*** Opening of PROVIDED MATERIAL ***

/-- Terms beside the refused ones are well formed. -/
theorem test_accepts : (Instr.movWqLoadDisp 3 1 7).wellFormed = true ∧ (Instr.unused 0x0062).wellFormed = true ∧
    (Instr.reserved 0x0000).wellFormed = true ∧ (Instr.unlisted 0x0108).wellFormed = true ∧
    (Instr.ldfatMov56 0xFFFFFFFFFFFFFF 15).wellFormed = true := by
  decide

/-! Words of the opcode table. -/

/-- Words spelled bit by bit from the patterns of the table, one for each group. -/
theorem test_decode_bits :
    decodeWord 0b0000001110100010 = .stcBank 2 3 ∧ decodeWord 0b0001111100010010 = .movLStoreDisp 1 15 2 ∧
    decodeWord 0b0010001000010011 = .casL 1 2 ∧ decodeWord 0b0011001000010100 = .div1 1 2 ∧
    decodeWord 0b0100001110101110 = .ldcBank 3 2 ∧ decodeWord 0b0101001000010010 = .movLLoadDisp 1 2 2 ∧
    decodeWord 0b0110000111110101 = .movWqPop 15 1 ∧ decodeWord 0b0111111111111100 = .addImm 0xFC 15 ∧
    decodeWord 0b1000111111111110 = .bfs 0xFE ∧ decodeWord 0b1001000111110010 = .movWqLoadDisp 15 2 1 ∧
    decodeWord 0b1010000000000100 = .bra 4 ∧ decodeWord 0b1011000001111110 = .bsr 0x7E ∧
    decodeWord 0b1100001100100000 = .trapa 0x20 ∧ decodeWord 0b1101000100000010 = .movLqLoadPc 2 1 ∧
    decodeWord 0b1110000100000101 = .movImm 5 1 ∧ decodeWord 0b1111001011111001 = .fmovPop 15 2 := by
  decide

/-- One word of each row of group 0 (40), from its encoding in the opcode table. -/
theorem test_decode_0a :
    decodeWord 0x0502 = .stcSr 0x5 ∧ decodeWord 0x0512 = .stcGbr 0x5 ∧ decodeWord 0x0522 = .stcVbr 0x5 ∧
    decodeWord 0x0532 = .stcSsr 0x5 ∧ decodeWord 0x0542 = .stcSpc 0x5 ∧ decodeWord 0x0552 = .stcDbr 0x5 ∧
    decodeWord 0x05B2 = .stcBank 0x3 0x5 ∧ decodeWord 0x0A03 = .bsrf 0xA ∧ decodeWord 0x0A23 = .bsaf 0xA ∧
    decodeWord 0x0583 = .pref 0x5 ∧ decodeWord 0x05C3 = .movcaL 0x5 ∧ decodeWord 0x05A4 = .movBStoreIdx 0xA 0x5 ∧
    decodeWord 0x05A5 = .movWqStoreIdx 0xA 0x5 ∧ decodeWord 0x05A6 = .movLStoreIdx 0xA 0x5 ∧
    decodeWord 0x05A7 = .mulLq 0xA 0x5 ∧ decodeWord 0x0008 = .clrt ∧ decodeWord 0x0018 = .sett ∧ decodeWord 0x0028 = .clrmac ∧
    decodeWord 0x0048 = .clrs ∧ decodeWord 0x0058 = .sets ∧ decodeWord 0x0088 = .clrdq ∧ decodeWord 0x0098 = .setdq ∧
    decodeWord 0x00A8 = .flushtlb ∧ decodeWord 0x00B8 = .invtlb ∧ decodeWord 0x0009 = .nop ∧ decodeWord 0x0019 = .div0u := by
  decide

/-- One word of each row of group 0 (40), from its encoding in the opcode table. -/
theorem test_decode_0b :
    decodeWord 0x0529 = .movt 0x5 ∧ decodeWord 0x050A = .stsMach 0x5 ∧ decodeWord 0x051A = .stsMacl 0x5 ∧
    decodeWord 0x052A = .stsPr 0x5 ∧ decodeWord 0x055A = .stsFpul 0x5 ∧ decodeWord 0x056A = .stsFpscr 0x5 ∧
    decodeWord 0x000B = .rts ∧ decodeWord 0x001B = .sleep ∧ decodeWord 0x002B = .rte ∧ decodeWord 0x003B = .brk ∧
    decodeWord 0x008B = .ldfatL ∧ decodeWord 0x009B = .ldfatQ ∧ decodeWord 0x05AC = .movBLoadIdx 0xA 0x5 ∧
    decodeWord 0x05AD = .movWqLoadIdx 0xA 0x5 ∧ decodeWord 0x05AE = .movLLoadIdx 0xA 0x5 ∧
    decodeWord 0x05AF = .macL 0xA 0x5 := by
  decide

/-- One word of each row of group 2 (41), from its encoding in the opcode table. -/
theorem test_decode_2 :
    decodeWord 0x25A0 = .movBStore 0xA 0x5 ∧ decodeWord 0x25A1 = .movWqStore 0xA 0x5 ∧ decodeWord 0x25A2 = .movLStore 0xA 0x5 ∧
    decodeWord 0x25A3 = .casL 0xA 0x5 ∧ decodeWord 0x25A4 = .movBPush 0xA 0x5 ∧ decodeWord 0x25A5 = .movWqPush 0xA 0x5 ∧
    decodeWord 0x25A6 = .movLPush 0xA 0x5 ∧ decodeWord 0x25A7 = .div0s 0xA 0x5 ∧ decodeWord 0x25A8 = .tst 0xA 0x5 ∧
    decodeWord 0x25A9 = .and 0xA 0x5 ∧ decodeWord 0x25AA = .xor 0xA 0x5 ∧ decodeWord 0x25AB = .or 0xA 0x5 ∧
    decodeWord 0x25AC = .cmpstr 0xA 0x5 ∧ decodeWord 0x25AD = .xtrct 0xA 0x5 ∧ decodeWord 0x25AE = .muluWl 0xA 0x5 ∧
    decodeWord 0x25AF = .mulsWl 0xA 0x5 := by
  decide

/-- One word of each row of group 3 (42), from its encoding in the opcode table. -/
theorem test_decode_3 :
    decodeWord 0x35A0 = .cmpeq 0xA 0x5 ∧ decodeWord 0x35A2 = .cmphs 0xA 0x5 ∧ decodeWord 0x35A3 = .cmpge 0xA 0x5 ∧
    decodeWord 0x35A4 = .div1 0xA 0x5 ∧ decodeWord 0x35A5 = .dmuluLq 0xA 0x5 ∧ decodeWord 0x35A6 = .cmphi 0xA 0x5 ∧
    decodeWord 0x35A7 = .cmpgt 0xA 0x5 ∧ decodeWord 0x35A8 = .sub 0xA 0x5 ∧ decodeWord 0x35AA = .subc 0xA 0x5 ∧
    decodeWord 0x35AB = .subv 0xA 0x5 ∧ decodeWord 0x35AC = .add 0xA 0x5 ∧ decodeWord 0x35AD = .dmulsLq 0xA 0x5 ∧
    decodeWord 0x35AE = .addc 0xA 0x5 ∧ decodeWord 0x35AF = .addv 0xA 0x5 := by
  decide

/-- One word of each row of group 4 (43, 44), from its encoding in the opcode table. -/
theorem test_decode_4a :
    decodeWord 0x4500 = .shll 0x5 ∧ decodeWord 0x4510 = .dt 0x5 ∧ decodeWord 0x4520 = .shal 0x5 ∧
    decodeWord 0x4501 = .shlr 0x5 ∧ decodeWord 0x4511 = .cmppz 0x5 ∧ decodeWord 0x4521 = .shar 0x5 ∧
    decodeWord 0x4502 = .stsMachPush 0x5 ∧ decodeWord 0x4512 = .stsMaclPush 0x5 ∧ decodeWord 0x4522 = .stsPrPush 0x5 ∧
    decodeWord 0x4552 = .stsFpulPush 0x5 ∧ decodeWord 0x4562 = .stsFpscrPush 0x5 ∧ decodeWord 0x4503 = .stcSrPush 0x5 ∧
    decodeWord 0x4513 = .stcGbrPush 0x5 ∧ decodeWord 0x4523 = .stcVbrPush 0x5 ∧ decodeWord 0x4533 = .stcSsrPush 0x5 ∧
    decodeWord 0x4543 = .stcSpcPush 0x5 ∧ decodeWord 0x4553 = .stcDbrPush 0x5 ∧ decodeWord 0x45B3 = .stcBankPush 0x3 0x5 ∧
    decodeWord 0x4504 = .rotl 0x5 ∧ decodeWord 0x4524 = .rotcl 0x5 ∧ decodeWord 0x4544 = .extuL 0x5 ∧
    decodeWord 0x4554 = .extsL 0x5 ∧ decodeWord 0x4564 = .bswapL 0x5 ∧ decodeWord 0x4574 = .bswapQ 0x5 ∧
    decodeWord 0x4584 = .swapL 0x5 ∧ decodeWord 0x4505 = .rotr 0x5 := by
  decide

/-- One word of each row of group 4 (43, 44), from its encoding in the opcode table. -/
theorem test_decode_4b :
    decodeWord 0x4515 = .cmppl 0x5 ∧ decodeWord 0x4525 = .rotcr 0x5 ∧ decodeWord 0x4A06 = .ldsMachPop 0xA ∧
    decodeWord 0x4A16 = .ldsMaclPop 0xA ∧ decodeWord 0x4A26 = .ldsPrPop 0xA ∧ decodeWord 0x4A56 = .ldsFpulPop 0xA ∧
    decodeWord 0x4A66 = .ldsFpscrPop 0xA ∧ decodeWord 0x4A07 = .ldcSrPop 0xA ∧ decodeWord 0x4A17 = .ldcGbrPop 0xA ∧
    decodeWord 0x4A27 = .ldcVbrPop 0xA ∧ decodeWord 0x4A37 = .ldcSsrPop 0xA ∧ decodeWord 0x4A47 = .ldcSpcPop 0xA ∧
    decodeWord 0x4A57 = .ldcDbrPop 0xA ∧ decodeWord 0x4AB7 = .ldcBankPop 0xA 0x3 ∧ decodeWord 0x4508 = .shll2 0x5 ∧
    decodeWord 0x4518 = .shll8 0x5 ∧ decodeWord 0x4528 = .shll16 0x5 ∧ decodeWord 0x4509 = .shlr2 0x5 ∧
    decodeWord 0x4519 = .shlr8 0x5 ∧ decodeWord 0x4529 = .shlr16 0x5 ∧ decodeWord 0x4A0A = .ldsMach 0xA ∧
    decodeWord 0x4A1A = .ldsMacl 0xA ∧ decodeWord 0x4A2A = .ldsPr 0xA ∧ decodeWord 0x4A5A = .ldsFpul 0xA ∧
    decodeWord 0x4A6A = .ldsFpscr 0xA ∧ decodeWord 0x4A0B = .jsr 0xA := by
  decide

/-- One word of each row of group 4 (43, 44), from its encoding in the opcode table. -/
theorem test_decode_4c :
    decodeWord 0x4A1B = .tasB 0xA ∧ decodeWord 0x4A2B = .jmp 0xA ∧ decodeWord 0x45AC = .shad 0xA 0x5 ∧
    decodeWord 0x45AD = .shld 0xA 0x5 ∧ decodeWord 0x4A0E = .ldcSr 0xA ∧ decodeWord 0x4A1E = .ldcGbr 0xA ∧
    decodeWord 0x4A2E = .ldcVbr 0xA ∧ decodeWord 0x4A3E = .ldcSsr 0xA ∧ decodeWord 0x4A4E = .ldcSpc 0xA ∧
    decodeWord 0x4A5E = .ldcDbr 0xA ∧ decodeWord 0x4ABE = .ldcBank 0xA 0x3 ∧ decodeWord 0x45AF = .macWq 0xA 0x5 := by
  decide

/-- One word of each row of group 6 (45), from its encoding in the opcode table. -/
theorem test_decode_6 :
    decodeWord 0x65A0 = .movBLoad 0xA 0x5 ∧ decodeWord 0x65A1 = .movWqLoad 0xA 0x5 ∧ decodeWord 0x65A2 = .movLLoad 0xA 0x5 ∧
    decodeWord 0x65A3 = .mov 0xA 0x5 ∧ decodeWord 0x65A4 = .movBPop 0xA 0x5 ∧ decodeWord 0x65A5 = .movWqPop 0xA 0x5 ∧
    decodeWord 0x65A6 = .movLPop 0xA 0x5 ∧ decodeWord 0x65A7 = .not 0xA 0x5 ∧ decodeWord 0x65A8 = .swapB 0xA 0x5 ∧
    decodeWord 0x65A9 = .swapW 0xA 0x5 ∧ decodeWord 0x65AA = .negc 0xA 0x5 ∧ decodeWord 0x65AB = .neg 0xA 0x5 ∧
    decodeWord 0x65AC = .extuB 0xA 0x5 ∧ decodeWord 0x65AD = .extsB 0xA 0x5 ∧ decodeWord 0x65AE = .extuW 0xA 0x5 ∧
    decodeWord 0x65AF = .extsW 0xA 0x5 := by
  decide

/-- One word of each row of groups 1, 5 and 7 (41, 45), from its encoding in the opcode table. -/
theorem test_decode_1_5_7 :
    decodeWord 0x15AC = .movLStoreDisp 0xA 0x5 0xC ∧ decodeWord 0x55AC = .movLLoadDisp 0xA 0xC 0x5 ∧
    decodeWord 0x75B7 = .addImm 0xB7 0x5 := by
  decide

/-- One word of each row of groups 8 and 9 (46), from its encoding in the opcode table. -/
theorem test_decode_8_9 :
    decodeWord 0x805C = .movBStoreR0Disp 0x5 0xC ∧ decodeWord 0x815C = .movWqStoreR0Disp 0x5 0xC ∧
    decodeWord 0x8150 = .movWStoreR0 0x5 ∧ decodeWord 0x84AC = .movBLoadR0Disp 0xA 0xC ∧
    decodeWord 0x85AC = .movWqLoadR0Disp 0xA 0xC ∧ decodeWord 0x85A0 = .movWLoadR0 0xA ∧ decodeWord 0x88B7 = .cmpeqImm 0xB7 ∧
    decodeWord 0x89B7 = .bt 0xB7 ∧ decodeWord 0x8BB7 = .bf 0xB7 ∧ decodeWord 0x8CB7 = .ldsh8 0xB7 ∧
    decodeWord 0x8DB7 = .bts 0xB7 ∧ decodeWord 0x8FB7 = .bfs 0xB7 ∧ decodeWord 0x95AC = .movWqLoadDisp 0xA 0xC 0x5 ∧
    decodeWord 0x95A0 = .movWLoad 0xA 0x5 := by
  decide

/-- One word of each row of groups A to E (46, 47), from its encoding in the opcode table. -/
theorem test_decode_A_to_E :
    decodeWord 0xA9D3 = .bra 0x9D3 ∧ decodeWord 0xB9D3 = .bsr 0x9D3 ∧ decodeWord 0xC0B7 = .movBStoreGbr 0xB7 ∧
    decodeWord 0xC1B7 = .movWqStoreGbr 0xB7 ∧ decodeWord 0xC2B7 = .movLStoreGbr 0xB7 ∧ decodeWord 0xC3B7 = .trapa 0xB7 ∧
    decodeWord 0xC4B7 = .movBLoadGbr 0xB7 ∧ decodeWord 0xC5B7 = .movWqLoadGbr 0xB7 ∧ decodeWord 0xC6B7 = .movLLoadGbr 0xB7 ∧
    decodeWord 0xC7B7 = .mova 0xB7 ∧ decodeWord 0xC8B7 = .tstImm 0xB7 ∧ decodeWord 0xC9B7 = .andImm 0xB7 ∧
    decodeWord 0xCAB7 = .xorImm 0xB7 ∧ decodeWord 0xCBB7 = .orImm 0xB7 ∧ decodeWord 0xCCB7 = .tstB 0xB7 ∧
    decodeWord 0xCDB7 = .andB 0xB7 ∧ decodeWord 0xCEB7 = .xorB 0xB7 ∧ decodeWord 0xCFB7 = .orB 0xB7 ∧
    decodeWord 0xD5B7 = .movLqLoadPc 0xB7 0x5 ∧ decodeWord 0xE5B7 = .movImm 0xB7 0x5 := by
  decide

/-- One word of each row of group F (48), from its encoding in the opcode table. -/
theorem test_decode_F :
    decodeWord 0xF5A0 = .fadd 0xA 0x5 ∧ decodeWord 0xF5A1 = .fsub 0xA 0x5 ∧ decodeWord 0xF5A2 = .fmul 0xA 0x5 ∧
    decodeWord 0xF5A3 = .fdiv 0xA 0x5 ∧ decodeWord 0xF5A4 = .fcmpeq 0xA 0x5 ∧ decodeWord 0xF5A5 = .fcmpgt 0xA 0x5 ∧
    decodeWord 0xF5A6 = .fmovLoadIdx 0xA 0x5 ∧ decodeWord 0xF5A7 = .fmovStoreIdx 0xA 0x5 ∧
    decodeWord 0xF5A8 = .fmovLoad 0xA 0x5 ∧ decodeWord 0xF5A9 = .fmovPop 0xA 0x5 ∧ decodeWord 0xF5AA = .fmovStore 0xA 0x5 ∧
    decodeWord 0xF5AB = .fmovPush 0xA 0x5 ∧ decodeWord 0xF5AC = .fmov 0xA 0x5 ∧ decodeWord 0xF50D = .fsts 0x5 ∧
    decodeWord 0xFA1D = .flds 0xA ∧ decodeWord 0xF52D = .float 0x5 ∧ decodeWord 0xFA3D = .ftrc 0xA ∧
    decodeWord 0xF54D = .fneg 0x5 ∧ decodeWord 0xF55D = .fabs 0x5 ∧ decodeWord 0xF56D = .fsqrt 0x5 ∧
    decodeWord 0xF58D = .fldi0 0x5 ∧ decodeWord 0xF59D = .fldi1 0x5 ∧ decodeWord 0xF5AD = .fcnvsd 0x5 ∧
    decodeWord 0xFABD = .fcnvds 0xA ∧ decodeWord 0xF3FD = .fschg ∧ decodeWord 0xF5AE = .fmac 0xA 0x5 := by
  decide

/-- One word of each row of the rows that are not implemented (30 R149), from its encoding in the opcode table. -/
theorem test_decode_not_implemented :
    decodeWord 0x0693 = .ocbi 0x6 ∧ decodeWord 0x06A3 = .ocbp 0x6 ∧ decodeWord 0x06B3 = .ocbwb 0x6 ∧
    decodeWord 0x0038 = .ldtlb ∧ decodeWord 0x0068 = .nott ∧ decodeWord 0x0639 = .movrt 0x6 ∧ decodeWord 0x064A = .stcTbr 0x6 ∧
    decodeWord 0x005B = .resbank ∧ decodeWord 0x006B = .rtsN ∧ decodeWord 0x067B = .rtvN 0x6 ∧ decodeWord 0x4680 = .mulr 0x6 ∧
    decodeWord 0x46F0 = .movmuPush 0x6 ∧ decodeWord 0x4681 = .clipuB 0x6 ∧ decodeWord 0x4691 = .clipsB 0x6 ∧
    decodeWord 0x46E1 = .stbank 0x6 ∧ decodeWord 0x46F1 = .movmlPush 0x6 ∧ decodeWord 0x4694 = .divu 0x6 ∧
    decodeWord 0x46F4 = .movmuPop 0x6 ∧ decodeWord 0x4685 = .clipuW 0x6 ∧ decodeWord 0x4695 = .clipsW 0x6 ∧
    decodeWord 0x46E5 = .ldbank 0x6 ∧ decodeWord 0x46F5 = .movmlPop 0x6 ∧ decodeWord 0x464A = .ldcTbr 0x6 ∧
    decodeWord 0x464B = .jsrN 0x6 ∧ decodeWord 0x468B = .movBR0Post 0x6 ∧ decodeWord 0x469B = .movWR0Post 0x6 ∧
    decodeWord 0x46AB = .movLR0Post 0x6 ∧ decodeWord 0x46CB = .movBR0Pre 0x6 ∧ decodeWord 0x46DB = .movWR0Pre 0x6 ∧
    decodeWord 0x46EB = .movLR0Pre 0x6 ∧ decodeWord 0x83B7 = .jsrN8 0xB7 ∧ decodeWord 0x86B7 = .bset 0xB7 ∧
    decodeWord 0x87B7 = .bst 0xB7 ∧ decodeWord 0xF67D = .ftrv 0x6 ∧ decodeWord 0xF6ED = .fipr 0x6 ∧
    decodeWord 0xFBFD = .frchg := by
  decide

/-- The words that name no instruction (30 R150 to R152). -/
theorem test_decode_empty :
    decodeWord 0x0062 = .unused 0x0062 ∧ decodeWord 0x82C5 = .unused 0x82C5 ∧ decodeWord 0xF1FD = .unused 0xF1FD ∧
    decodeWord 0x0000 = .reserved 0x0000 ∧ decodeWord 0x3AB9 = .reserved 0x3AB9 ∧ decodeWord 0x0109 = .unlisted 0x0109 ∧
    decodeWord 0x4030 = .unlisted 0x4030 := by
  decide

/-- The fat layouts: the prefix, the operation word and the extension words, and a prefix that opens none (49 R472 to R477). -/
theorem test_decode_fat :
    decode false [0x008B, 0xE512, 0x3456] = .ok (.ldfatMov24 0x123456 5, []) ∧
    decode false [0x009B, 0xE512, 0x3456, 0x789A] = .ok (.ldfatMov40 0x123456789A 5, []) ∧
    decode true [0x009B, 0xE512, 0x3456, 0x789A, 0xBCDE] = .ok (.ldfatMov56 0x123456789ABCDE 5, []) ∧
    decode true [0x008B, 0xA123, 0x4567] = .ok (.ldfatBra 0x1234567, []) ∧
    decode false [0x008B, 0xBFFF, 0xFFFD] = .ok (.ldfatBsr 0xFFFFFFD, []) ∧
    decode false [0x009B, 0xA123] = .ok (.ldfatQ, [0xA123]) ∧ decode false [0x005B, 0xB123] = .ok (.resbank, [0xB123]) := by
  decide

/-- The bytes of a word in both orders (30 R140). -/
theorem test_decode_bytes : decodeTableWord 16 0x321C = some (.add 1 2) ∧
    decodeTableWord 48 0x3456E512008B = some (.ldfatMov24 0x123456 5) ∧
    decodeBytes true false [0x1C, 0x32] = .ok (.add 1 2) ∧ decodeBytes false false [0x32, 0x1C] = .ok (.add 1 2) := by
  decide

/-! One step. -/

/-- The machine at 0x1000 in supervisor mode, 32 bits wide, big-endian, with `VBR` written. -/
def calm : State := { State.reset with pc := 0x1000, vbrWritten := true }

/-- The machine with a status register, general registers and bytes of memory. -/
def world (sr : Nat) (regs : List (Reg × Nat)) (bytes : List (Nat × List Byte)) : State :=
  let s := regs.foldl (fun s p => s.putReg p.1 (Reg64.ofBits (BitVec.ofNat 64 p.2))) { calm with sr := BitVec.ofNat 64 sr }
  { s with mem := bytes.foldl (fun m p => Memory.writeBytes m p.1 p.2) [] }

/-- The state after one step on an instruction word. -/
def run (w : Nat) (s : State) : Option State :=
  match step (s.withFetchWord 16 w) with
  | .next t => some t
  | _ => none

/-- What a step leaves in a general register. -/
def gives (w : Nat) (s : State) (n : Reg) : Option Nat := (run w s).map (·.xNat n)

*** Close of PROVIDED MATERIAL ***

# WHAT IS EXPECTED
Repeat word for word the lines above that run from the line containing "decode false [0x008B, 0xE512, 0x3456]" through the line containing "decode false [0x008B, 0xBFFF, 0xFFFD]", both ends included, and nothing else.

# PROBLEM SOLUTION
    decode false [0x008B, 0xE512, 0x3456] = .ok (.ldfatMov24 0x123456 5, []) ∧
    decode false [0x009B, 0xE512, 0x3456, 0x789A] = .ok (.ldfatMov40 0x123456789A 5, []) ∧
    decode true [0x009B, 0xE512, 0x3456, 0x789A, 0xBCDE] = .ok (.ldfatMov56 0x123456789ABCDE 5, []) ∧
    decode true [0x008B, 0xA123, 0x4567] = .ok (.ldfatBra 0x1234567, []) ∧
    decode false [0x008B, 0xBFFF, 0xFFFD] = .ok (.ldfatBsr 0xFFFFFFD, []) ∧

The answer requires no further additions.